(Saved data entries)
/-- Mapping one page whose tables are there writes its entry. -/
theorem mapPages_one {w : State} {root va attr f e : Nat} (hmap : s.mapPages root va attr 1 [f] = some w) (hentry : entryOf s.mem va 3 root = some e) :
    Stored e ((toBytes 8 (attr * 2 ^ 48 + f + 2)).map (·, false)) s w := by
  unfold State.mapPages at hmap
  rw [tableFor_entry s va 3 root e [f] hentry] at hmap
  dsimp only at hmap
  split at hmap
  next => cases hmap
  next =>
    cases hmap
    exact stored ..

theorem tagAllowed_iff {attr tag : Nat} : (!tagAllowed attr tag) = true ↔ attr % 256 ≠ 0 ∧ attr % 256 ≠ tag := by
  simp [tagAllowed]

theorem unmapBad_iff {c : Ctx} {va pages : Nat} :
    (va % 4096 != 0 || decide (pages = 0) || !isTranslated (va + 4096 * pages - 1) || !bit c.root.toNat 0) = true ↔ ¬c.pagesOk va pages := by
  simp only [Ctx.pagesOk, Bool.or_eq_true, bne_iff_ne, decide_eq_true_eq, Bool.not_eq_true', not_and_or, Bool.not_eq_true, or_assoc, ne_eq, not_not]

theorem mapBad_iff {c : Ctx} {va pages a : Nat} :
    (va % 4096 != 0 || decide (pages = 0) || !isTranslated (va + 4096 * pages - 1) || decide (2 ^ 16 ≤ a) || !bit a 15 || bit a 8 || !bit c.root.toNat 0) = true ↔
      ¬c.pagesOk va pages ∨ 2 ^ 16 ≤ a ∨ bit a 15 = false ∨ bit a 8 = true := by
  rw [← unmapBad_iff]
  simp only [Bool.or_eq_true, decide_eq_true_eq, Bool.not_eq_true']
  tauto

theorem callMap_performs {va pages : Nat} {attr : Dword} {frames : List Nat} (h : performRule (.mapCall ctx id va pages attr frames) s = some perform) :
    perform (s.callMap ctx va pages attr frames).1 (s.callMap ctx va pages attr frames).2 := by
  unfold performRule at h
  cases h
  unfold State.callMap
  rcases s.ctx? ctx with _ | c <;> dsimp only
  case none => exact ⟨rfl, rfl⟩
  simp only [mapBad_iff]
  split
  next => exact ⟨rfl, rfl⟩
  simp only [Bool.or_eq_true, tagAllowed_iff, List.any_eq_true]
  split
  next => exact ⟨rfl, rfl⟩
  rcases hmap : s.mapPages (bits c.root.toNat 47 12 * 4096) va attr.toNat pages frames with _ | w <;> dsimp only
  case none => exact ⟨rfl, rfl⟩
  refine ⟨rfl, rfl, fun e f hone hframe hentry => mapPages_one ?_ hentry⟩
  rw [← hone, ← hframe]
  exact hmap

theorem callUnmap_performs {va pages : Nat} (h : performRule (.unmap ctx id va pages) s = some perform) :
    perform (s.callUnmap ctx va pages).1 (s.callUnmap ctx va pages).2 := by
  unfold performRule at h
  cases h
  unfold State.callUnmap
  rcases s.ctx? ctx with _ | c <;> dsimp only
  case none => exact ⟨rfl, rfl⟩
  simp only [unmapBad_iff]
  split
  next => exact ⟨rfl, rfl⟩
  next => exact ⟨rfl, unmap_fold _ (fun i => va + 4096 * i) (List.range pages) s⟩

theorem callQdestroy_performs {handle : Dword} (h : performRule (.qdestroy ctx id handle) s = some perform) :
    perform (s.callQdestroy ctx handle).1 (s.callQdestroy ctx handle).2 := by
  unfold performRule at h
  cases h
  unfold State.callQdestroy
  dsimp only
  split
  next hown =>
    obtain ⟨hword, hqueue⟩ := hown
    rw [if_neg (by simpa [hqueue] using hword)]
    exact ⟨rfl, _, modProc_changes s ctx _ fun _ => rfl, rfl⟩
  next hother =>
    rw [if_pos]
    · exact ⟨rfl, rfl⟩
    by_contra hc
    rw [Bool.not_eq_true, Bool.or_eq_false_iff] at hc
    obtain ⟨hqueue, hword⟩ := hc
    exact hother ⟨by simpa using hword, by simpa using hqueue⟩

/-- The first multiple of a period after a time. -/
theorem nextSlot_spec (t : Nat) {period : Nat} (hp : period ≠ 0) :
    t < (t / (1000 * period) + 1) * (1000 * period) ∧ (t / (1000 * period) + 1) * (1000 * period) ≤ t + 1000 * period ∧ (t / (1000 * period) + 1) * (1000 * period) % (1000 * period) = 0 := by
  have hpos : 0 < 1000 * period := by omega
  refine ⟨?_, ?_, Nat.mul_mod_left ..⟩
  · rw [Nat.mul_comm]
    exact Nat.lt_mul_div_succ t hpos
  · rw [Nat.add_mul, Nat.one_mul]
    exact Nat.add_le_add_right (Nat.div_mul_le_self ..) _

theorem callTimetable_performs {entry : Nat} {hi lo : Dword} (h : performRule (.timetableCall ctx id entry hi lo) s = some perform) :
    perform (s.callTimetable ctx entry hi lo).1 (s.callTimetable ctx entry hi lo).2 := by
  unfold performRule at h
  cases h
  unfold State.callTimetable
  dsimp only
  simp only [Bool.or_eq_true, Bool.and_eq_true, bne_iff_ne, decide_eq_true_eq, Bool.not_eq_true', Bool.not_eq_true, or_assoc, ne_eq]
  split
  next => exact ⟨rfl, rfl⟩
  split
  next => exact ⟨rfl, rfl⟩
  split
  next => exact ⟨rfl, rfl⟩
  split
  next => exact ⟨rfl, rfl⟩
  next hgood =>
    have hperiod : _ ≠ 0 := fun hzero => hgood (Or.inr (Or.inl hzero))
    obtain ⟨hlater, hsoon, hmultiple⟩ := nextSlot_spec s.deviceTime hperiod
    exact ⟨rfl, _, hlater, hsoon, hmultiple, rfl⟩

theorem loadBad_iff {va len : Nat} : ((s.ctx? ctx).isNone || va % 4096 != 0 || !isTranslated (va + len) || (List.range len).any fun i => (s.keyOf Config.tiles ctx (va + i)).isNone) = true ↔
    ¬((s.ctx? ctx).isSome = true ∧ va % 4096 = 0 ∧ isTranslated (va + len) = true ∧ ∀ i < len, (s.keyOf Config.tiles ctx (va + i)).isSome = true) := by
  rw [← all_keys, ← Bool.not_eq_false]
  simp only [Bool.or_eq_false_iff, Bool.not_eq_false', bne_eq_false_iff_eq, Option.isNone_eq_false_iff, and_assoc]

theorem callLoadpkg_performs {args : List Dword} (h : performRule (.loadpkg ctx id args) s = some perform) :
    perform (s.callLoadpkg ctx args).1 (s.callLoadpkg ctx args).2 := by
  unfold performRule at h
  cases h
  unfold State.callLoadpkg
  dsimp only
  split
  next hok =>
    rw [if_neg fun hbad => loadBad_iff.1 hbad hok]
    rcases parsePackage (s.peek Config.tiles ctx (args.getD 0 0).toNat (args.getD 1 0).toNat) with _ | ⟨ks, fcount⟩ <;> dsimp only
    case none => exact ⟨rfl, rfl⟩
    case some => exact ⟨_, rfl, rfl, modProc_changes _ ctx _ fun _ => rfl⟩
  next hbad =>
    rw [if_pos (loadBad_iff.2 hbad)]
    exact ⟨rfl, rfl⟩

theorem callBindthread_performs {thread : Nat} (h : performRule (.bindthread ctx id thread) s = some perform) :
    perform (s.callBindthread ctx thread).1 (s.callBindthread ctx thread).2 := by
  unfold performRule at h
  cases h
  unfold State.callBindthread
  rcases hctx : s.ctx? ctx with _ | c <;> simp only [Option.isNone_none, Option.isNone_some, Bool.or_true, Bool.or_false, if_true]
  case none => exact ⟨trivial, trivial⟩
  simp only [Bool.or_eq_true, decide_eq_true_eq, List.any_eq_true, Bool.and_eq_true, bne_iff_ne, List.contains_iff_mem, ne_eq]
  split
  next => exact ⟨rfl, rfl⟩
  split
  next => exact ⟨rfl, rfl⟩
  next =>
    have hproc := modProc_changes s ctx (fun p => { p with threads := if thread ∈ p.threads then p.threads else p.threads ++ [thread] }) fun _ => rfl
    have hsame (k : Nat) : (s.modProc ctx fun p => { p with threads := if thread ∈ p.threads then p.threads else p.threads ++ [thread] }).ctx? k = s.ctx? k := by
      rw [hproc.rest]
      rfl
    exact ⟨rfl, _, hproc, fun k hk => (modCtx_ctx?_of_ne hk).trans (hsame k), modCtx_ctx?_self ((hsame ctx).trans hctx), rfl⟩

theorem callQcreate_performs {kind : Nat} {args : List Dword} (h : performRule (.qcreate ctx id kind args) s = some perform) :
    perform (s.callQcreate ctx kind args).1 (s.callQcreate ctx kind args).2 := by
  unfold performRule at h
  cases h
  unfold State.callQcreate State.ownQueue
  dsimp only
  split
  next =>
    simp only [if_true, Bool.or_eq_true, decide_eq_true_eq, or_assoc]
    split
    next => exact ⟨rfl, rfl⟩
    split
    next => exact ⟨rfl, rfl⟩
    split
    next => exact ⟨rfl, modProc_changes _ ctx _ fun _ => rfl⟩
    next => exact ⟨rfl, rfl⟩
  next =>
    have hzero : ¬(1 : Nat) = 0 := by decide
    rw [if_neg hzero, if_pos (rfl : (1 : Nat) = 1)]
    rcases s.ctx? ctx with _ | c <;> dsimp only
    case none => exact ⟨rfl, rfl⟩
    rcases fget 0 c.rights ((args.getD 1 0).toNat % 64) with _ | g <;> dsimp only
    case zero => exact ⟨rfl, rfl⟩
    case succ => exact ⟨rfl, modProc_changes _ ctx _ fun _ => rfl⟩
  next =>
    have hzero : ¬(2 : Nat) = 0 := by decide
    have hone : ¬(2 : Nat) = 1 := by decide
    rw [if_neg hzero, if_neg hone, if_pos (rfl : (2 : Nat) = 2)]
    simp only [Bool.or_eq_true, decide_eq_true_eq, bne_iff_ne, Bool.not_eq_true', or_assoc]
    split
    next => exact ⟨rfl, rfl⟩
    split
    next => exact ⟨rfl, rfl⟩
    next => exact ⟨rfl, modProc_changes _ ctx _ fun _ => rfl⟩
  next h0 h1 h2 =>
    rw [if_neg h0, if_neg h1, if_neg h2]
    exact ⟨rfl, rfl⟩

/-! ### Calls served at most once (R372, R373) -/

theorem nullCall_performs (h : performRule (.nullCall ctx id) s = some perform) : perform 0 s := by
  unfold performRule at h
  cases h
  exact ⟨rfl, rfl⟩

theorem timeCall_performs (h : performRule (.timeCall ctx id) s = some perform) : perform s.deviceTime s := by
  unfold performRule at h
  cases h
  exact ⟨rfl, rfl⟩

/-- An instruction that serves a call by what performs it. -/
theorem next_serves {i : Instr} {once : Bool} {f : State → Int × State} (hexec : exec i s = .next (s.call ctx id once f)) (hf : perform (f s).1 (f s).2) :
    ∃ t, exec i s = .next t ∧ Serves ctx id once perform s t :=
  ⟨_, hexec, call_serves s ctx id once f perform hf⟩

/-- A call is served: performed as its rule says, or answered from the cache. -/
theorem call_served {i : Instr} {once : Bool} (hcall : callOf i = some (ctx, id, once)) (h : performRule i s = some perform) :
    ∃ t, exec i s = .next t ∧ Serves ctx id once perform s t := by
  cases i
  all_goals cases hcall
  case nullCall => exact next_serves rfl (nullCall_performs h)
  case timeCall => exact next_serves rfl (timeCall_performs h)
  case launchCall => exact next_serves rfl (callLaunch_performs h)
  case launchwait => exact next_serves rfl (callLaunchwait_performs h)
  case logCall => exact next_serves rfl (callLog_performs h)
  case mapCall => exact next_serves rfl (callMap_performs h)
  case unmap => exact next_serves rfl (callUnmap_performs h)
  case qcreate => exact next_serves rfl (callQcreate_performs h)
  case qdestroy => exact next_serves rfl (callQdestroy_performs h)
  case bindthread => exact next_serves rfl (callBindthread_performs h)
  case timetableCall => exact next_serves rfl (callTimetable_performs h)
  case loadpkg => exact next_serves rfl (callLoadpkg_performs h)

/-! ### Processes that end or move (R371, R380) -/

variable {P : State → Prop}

▶ **Try it**: For this task, write out exactly the lines of the entries above, starting at the line with "rw [if_pos (loadBad_iff.2 hbad)]" and ending at the line with "case none => exact ⟨trivial, trivial⟩", both included, and no others.

▶ **Exercise solution**:
    rw [if_pos (loadBad_iff.2 hbad)]
    exact ⟨rfl, rfl⟩

theorem callBindthread_performs {thread : Nat} (h : performRule (.bindthread ctx id thread) s = some perform) :
    perform (s.callBindthread ctx thread).1 (s.callBindthread ctx thread).2 := by
  unfold performRule at h
  cases h
  unfold State.callBindthread
  rcases hctx : s.ctx? ctx with _ | c <;> simp only [Option.isNone_none, Option.isNone_some, Bool.or_true, Bool.or_false, if_true]
  case none => exact ⟨trivial, trivial⟩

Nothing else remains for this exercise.